_Work task_
Each line of the data that includes "some" must be copied.
*****
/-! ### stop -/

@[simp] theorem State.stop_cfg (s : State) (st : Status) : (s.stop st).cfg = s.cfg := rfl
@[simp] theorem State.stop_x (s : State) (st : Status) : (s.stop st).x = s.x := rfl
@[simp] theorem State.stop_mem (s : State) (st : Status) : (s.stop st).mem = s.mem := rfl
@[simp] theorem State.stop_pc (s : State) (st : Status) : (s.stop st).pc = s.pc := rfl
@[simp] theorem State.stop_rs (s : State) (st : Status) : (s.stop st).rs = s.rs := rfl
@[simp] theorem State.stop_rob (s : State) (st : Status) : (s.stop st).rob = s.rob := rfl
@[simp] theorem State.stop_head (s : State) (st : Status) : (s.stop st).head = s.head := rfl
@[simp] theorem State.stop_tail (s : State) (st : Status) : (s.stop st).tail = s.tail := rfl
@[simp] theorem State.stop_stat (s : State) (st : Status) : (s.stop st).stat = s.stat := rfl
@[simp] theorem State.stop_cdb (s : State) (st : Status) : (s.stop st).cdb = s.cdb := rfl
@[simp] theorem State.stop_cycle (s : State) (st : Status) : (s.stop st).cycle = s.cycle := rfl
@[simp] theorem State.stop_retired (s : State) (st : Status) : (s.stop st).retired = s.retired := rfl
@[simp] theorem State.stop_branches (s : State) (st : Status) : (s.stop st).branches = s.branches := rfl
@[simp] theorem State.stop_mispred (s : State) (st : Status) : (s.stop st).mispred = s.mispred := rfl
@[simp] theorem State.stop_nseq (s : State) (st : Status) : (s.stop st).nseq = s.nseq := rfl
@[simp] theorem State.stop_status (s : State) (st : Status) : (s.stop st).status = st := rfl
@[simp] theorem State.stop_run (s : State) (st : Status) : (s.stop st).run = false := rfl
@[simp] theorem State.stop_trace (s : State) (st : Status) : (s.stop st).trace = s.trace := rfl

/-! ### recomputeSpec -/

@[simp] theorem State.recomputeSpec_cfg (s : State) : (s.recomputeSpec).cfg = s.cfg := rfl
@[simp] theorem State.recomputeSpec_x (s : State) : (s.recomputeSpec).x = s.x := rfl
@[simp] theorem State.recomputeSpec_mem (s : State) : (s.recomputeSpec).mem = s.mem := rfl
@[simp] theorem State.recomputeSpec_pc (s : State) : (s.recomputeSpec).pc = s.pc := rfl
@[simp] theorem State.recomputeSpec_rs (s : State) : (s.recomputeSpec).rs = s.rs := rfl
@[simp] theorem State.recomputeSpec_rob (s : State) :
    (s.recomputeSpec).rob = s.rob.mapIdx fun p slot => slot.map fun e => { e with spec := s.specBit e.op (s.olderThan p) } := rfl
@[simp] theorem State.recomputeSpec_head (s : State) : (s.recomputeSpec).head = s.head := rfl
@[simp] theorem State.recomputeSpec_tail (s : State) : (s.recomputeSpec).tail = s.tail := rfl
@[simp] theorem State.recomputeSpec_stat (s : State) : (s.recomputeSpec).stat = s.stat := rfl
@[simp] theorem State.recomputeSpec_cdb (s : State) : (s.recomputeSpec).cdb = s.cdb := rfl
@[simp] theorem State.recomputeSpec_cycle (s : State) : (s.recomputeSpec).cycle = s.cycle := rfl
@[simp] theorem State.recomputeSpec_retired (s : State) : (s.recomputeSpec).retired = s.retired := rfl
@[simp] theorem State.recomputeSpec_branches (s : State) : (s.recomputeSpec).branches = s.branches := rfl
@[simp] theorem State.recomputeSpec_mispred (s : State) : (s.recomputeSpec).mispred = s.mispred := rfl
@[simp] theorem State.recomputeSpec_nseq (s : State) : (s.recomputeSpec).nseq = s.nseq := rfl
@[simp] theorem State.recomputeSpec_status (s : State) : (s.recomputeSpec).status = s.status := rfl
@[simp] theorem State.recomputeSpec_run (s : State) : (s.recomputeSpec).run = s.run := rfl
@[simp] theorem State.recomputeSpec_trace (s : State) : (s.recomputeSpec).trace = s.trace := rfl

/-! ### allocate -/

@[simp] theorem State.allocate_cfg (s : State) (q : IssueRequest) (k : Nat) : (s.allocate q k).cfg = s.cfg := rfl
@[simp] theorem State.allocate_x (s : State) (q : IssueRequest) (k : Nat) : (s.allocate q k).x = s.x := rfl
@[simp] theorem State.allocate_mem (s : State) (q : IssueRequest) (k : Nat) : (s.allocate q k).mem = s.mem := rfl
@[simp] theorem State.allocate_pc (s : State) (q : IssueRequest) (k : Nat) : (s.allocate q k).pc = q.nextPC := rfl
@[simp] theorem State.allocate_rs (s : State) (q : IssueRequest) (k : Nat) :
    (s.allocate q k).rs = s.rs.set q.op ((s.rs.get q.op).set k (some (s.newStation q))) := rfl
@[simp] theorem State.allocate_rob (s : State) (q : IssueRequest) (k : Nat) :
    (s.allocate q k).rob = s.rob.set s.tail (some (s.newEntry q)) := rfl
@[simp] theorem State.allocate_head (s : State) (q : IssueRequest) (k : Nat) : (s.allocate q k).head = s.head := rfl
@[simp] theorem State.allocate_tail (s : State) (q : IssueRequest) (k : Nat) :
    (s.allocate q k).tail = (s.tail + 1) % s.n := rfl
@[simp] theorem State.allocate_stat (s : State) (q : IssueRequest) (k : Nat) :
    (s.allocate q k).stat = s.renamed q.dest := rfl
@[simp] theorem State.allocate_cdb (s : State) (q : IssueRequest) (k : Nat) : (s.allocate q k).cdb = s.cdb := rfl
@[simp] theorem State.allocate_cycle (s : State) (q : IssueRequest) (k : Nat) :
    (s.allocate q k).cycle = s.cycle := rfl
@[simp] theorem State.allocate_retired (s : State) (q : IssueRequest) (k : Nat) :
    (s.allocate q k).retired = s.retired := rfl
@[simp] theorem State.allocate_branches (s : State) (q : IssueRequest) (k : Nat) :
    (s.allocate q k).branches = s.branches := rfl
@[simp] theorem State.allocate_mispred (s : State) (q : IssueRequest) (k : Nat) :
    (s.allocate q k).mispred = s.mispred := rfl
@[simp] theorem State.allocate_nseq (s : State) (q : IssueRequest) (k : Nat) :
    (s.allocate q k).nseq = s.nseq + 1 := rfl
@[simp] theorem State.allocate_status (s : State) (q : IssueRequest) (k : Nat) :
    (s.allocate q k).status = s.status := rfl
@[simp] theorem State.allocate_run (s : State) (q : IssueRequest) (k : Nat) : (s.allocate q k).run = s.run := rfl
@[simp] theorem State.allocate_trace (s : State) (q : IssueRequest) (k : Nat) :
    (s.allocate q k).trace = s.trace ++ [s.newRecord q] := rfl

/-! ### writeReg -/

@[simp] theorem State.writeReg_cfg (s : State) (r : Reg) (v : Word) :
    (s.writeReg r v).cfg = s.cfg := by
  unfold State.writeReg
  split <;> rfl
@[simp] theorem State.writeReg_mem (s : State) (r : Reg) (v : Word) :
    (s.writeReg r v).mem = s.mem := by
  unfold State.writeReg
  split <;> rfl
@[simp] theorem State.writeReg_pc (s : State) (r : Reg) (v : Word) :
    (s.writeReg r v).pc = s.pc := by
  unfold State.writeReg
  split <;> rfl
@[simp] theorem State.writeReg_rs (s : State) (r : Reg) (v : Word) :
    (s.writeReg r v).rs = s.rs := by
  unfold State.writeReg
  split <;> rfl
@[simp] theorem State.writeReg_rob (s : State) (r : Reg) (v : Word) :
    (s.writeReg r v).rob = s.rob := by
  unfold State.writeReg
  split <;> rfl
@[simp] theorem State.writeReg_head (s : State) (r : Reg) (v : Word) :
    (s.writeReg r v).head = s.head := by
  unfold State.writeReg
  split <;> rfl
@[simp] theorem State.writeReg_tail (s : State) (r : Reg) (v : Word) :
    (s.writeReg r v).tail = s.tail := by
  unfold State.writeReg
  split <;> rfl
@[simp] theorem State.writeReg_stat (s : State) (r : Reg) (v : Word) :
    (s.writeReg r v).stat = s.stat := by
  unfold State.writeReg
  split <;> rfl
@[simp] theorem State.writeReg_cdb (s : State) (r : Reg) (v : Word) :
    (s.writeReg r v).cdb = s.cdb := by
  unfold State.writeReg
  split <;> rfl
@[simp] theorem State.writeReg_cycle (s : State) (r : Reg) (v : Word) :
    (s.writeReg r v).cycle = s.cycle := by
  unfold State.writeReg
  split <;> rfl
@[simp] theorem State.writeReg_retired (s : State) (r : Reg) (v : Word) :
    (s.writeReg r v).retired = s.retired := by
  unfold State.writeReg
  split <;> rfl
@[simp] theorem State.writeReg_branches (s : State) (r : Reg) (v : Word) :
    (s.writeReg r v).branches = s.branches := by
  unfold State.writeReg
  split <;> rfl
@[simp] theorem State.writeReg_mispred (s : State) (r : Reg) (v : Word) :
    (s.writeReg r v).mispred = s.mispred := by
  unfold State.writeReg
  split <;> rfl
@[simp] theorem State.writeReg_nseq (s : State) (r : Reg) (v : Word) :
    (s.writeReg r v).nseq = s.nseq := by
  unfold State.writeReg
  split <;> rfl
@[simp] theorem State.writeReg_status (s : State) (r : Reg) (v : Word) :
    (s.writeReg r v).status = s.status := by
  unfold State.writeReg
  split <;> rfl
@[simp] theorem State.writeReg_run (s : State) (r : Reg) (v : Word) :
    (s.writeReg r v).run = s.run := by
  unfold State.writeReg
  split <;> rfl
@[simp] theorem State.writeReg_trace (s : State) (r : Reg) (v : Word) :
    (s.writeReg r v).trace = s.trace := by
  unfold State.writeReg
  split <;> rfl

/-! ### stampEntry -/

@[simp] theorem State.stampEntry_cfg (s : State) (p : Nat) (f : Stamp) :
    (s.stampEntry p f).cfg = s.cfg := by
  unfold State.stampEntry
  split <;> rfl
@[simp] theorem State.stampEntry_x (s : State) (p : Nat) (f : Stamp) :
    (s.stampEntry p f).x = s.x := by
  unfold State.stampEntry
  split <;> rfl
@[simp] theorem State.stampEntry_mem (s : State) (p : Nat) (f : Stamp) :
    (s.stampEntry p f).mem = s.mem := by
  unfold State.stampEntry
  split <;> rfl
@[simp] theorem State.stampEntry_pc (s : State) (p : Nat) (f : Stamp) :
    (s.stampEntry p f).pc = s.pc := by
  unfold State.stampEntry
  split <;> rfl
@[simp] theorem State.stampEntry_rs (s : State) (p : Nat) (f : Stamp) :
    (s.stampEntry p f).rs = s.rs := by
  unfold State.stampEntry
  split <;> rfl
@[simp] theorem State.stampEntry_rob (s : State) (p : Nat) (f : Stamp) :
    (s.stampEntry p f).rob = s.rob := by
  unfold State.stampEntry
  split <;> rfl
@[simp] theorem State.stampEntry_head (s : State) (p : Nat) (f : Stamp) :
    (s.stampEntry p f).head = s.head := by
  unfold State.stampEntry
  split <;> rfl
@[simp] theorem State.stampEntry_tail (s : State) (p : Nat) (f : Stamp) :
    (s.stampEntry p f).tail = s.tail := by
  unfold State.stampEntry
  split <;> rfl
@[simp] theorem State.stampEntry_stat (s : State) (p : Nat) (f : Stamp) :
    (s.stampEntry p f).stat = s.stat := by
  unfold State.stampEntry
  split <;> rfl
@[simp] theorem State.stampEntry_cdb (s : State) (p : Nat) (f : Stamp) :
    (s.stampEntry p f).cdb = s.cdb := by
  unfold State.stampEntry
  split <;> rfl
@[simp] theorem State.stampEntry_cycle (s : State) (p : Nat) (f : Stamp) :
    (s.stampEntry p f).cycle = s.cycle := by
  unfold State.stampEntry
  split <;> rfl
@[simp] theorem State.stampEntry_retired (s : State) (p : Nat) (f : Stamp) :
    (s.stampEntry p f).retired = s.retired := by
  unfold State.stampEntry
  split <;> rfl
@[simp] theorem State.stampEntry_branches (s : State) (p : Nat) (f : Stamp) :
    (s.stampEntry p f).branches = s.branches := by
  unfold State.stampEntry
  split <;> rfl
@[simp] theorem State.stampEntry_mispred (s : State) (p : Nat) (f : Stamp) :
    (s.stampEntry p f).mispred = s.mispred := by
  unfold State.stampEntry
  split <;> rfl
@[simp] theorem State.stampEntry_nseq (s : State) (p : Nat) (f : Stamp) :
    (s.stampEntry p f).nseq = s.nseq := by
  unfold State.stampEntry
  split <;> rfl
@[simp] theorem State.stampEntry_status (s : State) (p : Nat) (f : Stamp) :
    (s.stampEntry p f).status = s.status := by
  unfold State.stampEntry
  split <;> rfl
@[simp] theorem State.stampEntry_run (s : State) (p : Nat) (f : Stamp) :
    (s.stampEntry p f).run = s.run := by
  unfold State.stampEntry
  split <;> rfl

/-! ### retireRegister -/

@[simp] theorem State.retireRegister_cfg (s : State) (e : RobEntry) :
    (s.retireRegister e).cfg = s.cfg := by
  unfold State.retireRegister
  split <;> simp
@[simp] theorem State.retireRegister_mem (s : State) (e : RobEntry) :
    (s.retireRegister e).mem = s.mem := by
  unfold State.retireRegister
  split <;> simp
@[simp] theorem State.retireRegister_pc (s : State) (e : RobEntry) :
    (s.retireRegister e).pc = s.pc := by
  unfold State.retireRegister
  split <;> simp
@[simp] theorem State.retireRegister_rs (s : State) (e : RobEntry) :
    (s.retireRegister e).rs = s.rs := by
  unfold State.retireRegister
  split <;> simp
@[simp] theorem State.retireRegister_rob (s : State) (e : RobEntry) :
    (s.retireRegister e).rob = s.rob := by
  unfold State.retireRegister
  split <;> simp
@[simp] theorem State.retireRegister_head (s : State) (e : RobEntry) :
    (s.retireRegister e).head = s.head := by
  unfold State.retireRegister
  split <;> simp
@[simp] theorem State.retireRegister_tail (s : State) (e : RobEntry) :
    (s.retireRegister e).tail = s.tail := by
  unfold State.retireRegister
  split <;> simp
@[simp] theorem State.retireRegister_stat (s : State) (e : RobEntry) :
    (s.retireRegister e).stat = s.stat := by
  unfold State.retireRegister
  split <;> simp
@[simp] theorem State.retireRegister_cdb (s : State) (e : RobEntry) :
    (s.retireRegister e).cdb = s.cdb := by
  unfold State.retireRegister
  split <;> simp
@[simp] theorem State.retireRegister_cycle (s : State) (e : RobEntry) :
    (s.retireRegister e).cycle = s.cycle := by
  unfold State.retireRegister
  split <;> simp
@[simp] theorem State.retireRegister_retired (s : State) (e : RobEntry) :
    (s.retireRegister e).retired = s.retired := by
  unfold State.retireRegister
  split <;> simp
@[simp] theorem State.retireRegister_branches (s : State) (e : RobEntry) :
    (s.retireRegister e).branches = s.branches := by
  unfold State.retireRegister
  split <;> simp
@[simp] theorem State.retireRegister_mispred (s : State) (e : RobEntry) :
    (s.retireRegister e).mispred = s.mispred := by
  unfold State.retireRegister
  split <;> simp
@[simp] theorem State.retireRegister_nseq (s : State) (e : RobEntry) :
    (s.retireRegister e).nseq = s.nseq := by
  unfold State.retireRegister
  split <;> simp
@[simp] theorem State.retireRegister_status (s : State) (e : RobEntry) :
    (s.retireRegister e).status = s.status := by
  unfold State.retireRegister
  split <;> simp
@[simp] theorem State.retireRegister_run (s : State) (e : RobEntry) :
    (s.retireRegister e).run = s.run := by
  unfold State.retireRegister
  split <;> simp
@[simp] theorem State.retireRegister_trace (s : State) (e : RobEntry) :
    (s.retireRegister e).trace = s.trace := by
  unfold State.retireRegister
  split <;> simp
*****
_Result_
    (s.allocate q k).rs = s.rs.set q.op ((s.rs.get q.op).set k (some (s.newStation q))) := rfl
    (s.allocate q k).rob = s.rob.set s.tail (some (s.newEntry q)) := rfl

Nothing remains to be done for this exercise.